• **ACTIVITY**
For every line of the material below, check for the string "back" and return the line if it is there.

• **DATA IN THIS EXERCISE**
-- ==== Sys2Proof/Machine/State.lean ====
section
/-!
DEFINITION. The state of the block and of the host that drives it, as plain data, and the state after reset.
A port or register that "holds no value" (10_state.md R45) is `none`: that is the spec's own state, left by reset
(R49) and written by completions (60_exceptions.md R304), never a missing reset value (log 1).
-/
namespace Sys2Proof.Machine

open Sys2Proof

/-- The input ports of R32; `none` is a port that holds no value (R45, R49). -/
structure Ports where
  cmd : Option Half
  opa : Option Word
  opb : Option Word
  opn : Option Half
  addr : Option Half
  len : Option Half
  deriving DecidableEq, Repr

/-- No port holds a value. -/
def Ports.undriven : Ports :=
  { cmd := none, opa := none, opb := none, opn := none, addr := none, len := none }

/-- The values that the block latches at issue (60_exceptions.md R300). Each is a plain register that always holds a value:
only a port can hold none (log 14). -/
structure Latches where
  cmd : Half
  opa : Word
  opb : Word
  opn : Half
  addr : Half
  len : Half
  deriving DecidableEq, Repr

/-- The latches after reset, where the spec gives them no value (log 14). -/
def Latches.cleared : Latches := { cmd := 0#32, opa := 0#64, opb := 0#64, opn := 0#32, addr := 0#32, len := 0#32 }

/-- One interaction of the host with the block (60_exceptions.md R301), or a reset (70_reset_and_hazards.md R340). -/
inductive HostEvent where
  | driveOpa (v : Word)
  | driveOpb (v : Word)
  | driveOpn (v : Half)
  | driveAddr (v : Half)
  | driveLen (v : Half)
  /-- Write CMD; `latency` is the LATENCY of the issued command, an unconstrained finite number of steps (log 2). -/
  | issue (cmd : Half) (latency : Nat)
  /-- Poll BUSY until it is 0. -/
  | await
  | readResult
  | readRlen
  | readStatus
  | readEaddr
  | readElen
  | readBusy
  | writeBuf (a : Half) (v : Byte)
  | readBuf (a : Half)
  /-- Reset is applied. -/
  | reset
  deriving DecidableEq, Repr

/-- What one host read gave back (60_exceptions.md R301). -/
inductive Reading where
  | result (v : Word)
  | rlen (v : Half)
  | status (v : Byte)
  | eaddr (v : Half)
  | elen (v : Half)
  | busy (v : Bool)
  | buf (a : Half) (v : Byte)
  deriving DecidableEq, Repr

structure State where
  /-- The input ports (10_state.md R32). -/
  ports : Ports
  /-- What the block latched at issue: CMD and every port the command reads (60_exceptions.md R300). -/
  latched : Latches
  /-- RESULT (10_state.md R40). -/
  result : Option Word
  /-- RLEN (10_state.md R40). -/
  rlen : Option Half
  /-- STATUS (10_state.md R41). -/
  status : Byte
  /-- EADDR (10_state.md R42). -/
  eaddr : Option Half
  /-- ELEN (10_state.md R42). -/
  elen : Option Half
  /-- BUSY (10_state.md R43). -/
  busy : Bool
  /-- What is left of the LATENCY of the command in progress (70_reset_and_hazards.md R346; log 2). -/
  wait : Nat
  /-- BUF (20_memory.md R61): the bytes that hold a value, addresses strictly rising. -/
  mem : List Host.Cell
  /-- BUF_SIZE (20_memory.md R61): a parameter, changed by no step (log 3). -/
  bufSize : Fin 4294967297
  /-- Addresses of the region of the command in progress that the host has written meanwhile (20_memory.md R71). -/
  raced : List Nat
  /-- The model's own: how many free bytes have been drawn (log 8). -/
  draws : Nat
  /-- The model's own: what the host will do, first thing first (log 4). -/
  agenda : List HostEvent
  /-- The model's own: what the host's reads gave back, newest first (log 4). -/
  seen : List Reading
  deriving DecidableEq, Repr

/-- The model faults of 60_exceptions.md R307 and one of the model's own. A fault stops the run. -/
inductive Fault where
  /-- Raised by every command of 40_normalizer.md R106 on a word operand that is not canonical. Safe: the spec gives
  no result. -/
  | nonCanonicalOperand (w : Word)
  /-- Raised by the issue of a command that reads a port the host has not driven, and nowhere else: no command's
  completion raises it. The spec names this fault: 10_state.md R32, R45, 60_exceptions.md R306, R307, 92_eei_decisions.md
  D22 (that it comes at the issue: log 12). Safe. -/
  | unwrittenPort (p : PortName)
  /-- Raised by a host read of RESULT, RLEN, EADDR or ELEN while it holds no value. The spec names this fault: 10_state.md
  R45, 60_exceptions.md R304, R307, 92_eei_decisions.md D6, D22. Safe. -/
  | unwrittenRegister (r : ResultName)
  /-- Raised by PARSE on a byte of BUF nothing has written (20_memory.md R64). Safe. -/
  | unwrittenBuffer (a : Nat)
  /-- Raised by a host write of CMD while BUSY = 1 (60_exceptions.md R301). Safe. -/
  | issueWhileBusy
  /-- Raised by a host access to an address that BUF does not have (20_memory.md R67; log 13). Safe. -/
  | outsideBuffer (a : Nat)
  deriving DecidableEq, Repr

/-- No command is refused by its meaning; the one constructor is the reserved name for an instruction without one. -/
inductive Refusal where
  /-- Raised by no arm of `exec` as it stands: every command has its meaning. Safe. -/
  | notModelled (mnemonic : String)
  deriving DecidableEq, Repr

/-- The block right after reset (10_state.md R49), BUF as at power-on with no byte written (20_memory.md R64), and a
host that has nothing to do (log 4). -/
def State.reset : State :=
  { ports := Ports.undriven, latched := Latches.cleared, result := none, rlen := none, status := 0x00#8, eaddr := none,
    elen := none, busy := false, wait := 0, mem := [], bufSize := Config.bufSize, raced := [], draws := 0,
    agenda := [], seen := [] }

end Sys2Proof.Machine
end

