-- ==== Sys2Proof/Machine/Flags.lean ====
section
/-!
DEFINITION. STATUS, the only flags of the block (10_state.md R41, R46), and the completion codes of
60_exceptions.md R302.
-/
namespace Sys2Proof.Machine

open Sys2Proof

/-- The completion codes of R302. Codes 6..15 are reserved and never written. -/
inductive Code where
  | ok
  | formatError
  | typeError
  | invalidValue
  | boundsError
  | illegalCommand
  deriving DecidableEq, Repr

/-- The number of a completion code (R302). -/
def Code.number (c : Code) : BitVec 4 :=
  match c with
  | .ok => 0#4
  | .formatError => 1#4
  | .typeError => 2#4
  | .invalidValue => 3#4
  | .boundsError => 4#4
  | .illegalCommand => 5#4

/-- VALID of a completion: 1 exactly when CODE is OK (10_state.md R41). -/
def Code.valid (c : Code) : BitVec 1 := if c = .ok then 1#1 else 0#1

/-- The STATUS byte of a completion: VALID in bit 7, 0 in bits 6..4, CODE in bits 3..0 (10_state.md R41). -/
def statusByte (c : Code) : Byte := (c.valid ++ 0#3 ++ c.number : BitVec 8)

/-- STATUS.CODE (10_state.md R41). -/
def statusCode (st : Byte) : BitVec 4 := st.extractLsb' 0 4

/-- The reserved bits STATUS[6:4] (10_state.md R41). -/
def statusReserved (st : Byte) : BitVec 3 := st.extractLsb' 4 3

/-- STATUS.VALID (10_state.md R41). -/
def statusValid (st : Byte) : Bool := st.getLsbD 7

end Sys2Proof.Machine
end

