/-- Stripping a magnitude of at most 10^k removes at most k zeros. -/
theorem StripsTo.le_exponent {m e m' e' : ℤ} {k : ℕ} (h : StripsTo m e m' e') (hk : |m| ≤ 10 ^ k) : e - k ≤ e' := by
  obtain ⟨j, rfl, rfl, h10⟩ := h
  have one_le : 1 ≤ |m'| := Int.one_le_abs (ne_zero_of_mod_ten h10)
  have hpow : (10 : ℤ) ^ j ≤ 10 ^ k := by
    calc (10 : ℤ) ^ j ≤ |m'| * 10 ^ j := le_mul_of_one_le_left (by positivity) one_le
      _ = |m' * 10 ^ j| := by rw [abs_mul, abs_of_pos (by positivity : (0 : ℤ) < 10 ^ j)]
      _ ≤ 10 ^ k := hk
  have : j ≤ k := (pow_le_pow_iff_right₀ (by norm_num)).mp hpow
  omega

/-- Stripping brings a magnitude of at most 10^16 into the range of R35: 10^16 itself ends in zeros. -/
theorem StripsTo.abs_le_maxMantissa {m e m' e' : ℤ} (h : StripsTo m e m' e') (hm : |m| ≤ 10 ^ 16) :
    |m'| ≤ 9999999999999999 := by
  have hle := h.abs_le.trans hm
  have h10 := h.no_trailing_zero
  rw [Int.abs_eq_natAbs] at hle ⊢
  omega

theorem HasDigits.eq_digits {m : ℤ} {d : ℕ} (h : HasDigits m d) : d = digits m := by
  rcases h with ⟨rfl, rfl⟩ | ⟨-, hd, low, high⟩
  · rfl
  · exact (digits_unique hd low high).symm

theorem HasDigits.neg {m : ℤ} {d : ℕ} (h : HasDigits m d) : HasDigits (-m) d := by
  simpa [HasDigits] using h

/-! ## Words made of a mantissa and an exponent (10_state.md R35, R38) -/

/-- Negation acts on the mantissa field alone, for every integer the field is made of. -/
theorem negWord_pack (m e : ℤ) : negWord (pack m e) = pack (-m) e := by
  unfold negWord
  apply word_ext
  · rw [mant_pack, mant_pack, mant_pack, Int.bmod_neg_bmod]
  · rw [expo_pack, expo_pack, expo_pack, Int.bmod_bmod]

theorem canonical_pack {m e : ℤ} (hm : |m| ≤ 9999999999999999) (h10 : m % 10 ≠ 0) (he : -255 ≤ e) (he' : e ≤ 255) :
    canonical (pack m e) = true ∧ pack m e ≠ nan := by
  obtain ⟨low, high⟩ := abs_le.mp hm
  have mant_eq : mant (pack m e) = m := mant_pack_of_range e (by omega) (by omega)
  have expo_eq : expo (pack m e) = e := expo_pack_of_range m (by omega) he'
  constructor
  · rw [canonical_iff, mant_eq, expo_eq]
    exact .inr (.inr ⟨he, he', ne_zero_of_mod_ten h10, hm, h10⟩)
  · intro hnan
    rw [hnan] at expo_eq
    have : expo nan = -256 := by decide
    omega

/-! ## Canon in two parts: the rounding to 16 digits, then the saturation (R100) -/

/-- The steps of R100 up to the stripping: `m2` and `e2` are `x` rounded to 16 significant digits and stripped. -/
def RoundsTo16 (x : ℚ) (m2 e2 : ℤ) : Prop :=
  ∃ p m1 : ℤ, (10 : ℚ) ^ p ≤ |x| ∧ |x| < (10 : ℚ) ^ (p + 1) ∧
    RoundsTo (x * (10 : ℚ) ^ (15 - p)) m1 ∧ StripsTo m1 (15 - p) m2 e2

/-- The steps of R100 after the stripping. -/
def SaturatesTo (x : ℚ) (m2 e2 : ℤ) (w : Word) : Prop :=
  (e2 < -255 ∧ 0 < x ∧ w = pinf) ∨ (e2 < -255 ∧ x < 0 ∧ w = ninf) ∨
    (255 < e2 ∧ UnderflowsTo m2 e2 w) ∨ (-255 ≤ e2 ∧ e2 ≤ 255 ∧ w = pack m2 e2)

• **EXERCISE RESULT**
/-- What one host read gave back (60_exceptions.md R301). -/
  /-- The model's own: what the host's reads gave back, newest first (log 4). -/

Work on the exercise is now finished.